Come combattere quegli aspetti del temperamento umano che sfociano nel fanatismo? La risposta a questa domanda si trova in Letter concerning Enthusiasm, scritta da Anthony Ashley-Cooper, terzo conte di Shaftesbury (1671-1713). Pubblicata di recente da Chiarelettere, intitolata Lettera sul fanatismo, è introdotta da  David Bidussa con la sua piacevole Della intelligenza ironica. La lettera coglie quei pensieri lievi e meno seriosi, fondamentali per combattere l’intolleranza e l’eccesso di serietà.
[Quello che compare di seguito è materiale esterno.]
/-- A row whose bank has a free spare takes the lowest, and its copy begins (R499). -/
theorem retireRow_spare {memory bank row sp : Nat} (hm : memory ≤ 0x30) (hb : bank < 16) (hr : row < 65536)
    (hsp : (s.mem.get m).freeRow memory bank = some sp) (hregs : (s.fl m).regs.find (retiredSource memory) = none)
    (hnew : ∀ e ∈ (s.mem.get m).repair, ¬ (e.typ = 1 ∧ e.memory = memory ∧ e.bank = bank ∧ e.index = row)) :
    Keeps 4195840 s (s.retireRow m (rowSiteOf memory bank row)) ∧
      ((s.retireRow m (rowSiteOf memory bank row)).mem.get m).repair = (s.mem.get m).repair ++
        [{ typ := 1, memory := memory, bank := bank, spare := sp, index := row, pending := true, inOtp := false, inNest := true }] ∧
      ((s.retireRow m (rowSiteOf memory bank row)).ct m).read 0x0107 = (s.ct m).read 0x0107 := by
  obtain ⟨-, hmem, hbank, hrow⟩ := rowSiteOf_parts hm hb hr
  obtain ⟨-, -, -, -, hlt, -⟩ := retiredSource_plain memory
  unfold State.retireRow
  dsimp only
  rw [hmem, hbank, hrow, hsp]
  dsimp only
  generalize hx : ({ (s.mem.get m).addRepair 1 memory bank sp row with rowsSpared := (s.mem.get m).rowsSpared + 1 } : MemMast) = x
  have hrepair : x.repair = (s.mem.get m).repair ++
      [{ typ := 1, memory := memory, bank := bank, spare := sp, index := row, pending := true, inOtp := false, inNest := true }] := by
    rw [← hx]
    exact addRepair_fresh hnew
  have hbanks : x.banks = (s.mem.get m).banks := by
    rw [← hx]
    rfl
  generalize hy : (s.setMem m x).setFl m _ = y
  have hyfl : (y.fl m).regs = (s.fl m).regs := by
    rw [← hy, fl_setFl]
    rfl
  have hymem : y.mem.get m = x := by
    rw [← hy]
    exact Both_get_set ..
  have hyct : (y.ct m) = s.ct m := by rw [← hy]; rfl
  have hykeep : Keeps 4195840 s y := by
    rw [← hy]
    exact setFl_keeps _ _ (setMem_keeps m x (keeps_refl 4195840 s) rfl hbanks) rfl
  rw [repairReport_retired (by rw [hyfl]; exact hregs)]
  have hbump := bump_keeps m (retiredSource memory) 1 (keeps_refl 1536 y) rfl
  have hcol := collect_keeps m (retiredSource memory) (rowSiteOf memory bank row) 2 false
    { ReportInfo.plain y.step with lasting := true, capacity := false } hbump rfl
  refine ⟨keeps_trans hykeep (keeps_mono hcol rfl), ?_, ?_⟩
  · rw [Keeps_same hcol .mem rfl, hymem, hrepair]
  · rw [collect_reads_beside _ _ _ _ _ _ _ (by decide) (by decide), ct_bump_ne _ _ _ _ (by omega), hyct]

/-- A test that fails is lasting: its newest log entry says so, and the repair follows. -/
theorem testResult_lasting (t0 : PendingTest) : ∃ u : State, Keeps 1536 s u ∧ (u.fl m).regs = (s.fl m).regs ∧
    (u.ct m).read 0x0107 = satAdd64 ((s.ct m).read 0x0107) 1 ∧ s.testResult m t0 false = u.repair m t0.site := by
  refine ⟨(s.setFl m { (s.fl m).untested t0.site with log := markLasting t0.source t0.site (s.fl m).log }).bump m 0x0107 1,
    bump_keeps _ _ _ (setFl_keeps _ _ (keeps_refl 1536 s) rfl) rfl, ?_, ?_, rfl⟩
  · rw [fl_bump, fl_setFl]
    rfl
  · rw [ct_bump_same, ct_setFl]

/-! ### A march that finds nothing (R526) -/

theorem assignSpares_none (d : Bool) (x : MemMast) : assignSpares d [] x = (x, 0, []) := rfl

theorem marchWipe_leaves (target index : Nat) : ((s.marchWipe m target index).mem.get m).march = (s.mem.get m).march ∧
    ((s.marchWipe m target index).mem.get m).repair = (s.mem.get m).repair := by
  have hrows (u : State) (w : Nat → Bool) : (u.wipeRows m w).mem = u.mem := Keeps_same (wipeRows_keeps m w (keeps_refl 1536 u) rfl) .mem rfl
  unfold State.marchWipe
  split
  · unfold State.setBank State.setMem State.wipeBank
    dsimp only
    rw [Both_get_set, hrows]
    exact ⟨rfl, rfl⟩
  · split
    · dsimp only
      rw [hrows]
      exact ⟨rfl, rfl⟩
    · dsimp only [State.setDp]
      rw [hrows]
      exact ⟨rfl, rfl⟩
L’autore, chiamato più comunemente Shaftesbury, è colui che ha teorizzato la forza della presa in giro senza offendere. Una presa in giro ragionevole ed equilibrata è un mezzo leggero e penetrante per opporsi alla violenza del fanatismo. Combattere il fanatismo con altrettanto fanatismo genera fanatismo. I fanatici non temono gli altri fanatici. Per fare un esempio molto dibattuto fra i tdG e non: Se si trattano in maniera estrema quei membri che contestano alcuni insegnamenti o modi di fare e li cacciano con modalità estreme, ostracizzandoli, è molto difficile che queste persone cambino atteggiamento, anzi la conseguenza che ne deriva è un altro fanatismo contrapposto, uno schieramento ostile di ex membri, che mira ad abbattere le credenze dei tdG, con la stessa violenza verbale, se non di più, con la quale sono stati trattati.
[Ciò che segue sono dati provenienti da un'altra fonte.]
-- ==== Sys2Proof/Certificates/Slice0/Obligations.lean ====
section
/-! DEFINITION. The statements for the provers, each from the rules its docstring names. -/

open Sys2Proof Sys2Proof.Machine

/-! ### Reset -/

/-- R70, R450: the state after reset. Every sequence entry, at every index, reads +0.0. -/
def Obligations.ResetHoldsTheValuesOfTheSpec : Prop :=
  State.reset.arg0 = 0#64 ∧ State.reset.arg1 = 0#64 ∧ State.reset.arg2 = 0#64 ∧
  State.reset.res0 = 0#64 ∧ State.reset.res1 = 0#64 ∧ statusWord State.reset = 0#32 ∧
  (∀ u, (State.reset.filter u).cfg = false ∧ (State.reset.filter u).fault = false ∧
    (State.reset.filter u).order = 0 ∧ (State.reset.filter u).fc = 0#64 ∧
    (State.reset.filter u).fs = 0#64 ∧
    ∀ i, entry (State.reset.filter u).b i = 0#64 ∧ entry (State.reset.filter u).a i = 0#64 ∧
      entry (State.reset.filter u).xh i = 0#64 ∧ entry (State.reset.filter u).yh i = 0#64) ∧
  State.reset.ps.cfg = false ∧ State.reset.ps.floor = 0 ∧ State.reset.ps.fs = 0#64 ∧
  State.reset.ps.fr = 0#64 ∧ State.reset.ps.half = 0 ∧ State.reset.ps.quarter = 0 ∧
  (∀ i, entry State.reset.ps.buf i = 0#64) ∧
  State.reset.core.cfg = false ∧ State.reset.core.settle = 0#64 ∧
  capsWord State.reset =
    BitVec.ofNat 24 State.reset.params.hmax ++ BitVec.ofNat 8 State.reset.params.nmax

/-- R450, R451: asserted between accesses or while a command executes, reset leaves the reset state:
no effect of the command survives, and it writes no STATUS. CAPS does not change (R63), nor do the other
parameters (R68), and the sources are asked nothing (R450). That an answer discarded by an abort is not
among those a source has ready is the model's convention (log 3). -/
def Obligations.ResetInputLeavesTheResetState : Prop :=
  ∀ (s : State) (e : Event) (rest : List Event) (w : Word),
    s.inputs = e :: rest → (e = .reset ∨ e = .commandReset w) →
    step s = .next { State.reset with
      params := s.params, ref := s.ref, med := s.med, inputs := rest, hostData := s.hostData }

/-! ### The machine's invariant -/

/-- The invariant holds of the state after reset. NMAX and HMAX there are the model's choice (log 1). -/
def Obligations.ResetMeetsTheInvariant : Prop := State.reset.Inv

/-- Every step from a state that meets the invariant gives one that meets it: coefficients stay those of
Design, histories stay finite and of their length, the shifter's geometry stays that of its
frequencies, and STATUS stays a legal pair (R47, R51, R56, R401). -/
def Obligations.EveryStepKeepsTheInvariant : Prop :=
  ∀ s t : State, s.Inv → step s = .next t → t.Inv

/-- R47: after every step, storage above the order is +0.0 and every history entry is finite. -/
def Obligations.StorageInvariantAfterEveryStep : Prop :=
  ∀ s t : State, s.Inv → step s = .next t → ∀ u,
    (∀ i, (t.filter u).order < i →
      entry (t.filter u).b i = posZero ∧ entry (t.filter u).a i = posZero ∧
      entry (t.filter u).xh i = posZero ∧ entry (t.filter u).yh i = posZero) ∧
    (∀ i, isFinite (entry (t.filter u).xh i) = true ∧ isFinite (entry (t.filter u).yh i) = true)

/-- R51: after every step, a configured shifter has the geometry of its frequencies, in range, and
nothing but +0.0 above its live buffer. -/
def Obligations.ShifterGeometryAfterEveryStep : Prop :=
  ∀ s t : State, s.Inv → step s = .next t → t.ps.cfg = true →
    t.ps.half = halfOf t.ps.fs t.ps.fr ∧ t.ps.quarter = quarterOf t.ps.fs t.ps.fr ∧
    1 ≤ t.ps.half ∧ t.ps.half ≤ t.params.hmax ∧ t.ps.quarter + 1 ≤ t.ps.half ∧
    ∀ j, t.ps.half ≤ j → entry t.ps.buf j = posZero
Violenza genera violenza, ostracismo altro ostracismo, avversione altra avversione, persecuzione altra persecuzione. E’ la legge del seminato: “Si raccoglie ciò che si semina” (Galati 6:7). D’altronde una classe religiosa che mostra questo atteggiamento non può pretendere che chi viene allontanato reagisca pentendosi e che ritorni felice e purgato delle sue colpe. A volte ci riesce, ma nella stragrande maggioranza dei casi questa regola non porta frutto, anzi genera oppositori accaniti. La religione che condanna severamente non viene vista positivamente. Ma anche chi è stato condannato, se reagisce allo stesso modo, ostracizzando il credo della sua ex religione e tutti i suoi aderenti, nonché fratelli di un tempo, non è che viene visto anche lui in chiave positiva. Tutt’altro.

Lo scopo che ogni religione si propone, è quello di “salvare le anime” e poiché si crede investita dallo Spirito Santo, si sente in missione per conto di Dio, in nome di un bene comune. Per Shaftesbury, tutti questi “eroi” della salvezza eterna non sono altro che degli esaltati, la cui passione infiamma e travolge ogni sensatezza.
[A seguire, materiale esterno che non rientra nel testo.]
-- ==== Sys2Proof/Tests/Slice0.lean ====
section
/-! SUPPORT. Small tests against the spec's own vectors (95_test_vectors.md, 30_encoding.md R131), and for
every statement with hypotheses a concrete state and operands that meet them. Every expected value is
the spec's; a comment names the vector. -/

set_option Elab.async false

namespace Sys2Proof.Tests
open Sys2Proof Sys2Proof.Machine

/-! ### The test block of 95_test_vectors.md §0 -/

/-- The design DesignT of 95_test_vectors.md §0. -/
def designT : List DesignRow :=
  [ ⟨1, none, [0x3FD0000000000000, 0x3FD0000000000000], [0x3FF0000000000000, 0xBFE0000000000000]⟩,
    ⟨2, none, [0x3FD0000000000000, 0x3FE0000000000000, 0x3FD0000000000000],
      [0x3FF0000000000000, 0xBFE0000000000000, 0x3FB0000000000000]⟩,
    ⟨3, none, [0x3FF0000000000000, 0x3FF0000000000000], [0x3FF0000000000000]⟩ ] ++
  [4, 5, 6, 7, 8].map fun n => ⟨n, none, [0x3FF0000000000000], [0x3FF0000000000000]⟩

def testParams : Params :=
  { nmax := 8, hmax := 1024, base := 0, estimator := .correctlyRounded, design := designT }

def fresh : State := { State.reset with params := testParams }

def v04 : F64 := 0x3FD999999999999A
def v05 : F64 := 0x3FE0000000000000
def v025 : F64 := 0x3FD0000000000000
def one : F64 := 0x3FF0000000000000
def negOne : F64 := 0xBFF0000000000000
def two : F64 := 0x4000000000000000
def three : F64 := 0x4008000000000000
def four : F64 := 0x4010000000000000
def eight : F64 := 0x4020000000000000
def sixteen : F64 := 0x4030000000000000
def v140 : F64 := 0x4061800000000000
def big : F64 := 0x7FE0000000000000
def aNaN : F64 := 0x7FF8000000000000

/-- A healthy filter unit of order `n` at fc = 0.4 and fs = 140. -/
def unitAt (n : Nat) (xh yh : List F64) : Filter :=
  { cfg := true, fault := false, order := n, fc := v04, fs := v140,
    b := designBs testParams n (wnOf v04 v140), a := designAs testParams n (wnOf v04 v140),
    xh := xh, yh := yh }

/-- The fresh block with F1 at order `n`. -/
def withF1 (n : Nat) (xh yh : List F64) : State := { fresh with f1 := unitAt n xh yh }

def shifterAt (fs fr : F64) (fl h q : Nat) (buf : List F64) : Shifter :=
  { cfg := true, fs := fs, fr := fr, floor := fl, half := h, quarter := q, buf := buf }

/-- The fresh block with the shifter of V-P1: H = 4, q = 2. -/
def withShifter (buf : List F64) : State := { fresh with ps := shifterAt eight one 4 4 2 buf }

/-- A unit of order 1 as CINIT builds it for fr = 1 and fs = 8 (V-D1). -/
def coreUnit (xh yh : List F64) : Filter :=
  { configuredFilter testParams 1 0x3FB999999999999A eight Filter.reset with xh := xh, yh := yh }

/-- The block of V-D1 with the buffer and the histories given. -/
def withCore (buf xh1 yh1 xh2 yh2 : List F64) : State :=
  { fresh with
    ps := shifterAt eight one 4 4 2 buf, f1 := coreUnit xh1 yh1, f2 := coreUnit xh2 yh2
    core := { cfg := true, settle := 0 } }

/-- The block of V-D1 just after CINIT. -/
def ready : State := withCore (zeros 4) (zeros 2) (zeros 2) (zeros 2) (zeros 2)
giona-ninivitiSi tratta di interpreti inflessibili di una giustizia intesa a modo loro. Riluttanti come Giona, che parte controvoglia in missione per conto di Dio, non accetta poi l’idea che Dio possa recedere da una decisione presa. Se Dio perdona i niniviti, Giona è inflessibile, vuole la loro morte. Insiste per la condanna, diventa intollerante nei confronti degli assiri. Nonostante fosse timoroso all’inizio della missione, ora è divenuto un fervente giustizialista. Lui non prevede alternative alla soluzione di Dio. Le mani di Geova sono troppo deboli per portare la fiaccola del fuoco sacro della distruzione.

A ogni genere di fanatismo, Shaftesbury contrappone l’abitudine al ragionamento: ragionando si crea un ragionatore. [Vedi il pensiero della Bibbia in Proverbi 15:1; 1 Pietro 3:15; Colossesi 4:6] Secondo Shaftesbury, l’unica risposta migliore che si può dare al fanatico, è quella di canzonarlo in maniera decorosa, con un linguaggio che non vada oltre i limiti della decenza.

«La serenità non è soltanto il miglior antidoto contro l’entusiasmo, ma è anche il miglior fondamento della pietà e della religiosità più autentica».

Il buonumore è il vero antidoto al malumore del fanatismo. Il fanatico con i suoi discorsi esprime concetti illiberali e totalitari che violano le elementari norme del diritto umano: libertà di pensarla diversamente senza subire censure e persecuzioni.

«Il malumore induce un uomo a credere che il mondo è governato da una potenza diabolica e che ridere equivalga a una blasfemia».

«Se temiamo di introdurre il buonumore nella religione o pensare a Dio con gioia e libertà, è perché lo concepiamo come noi stessi, e non possediamo una nozione di grandezza e maestà che non sia associata alla solennità e alla cupezza».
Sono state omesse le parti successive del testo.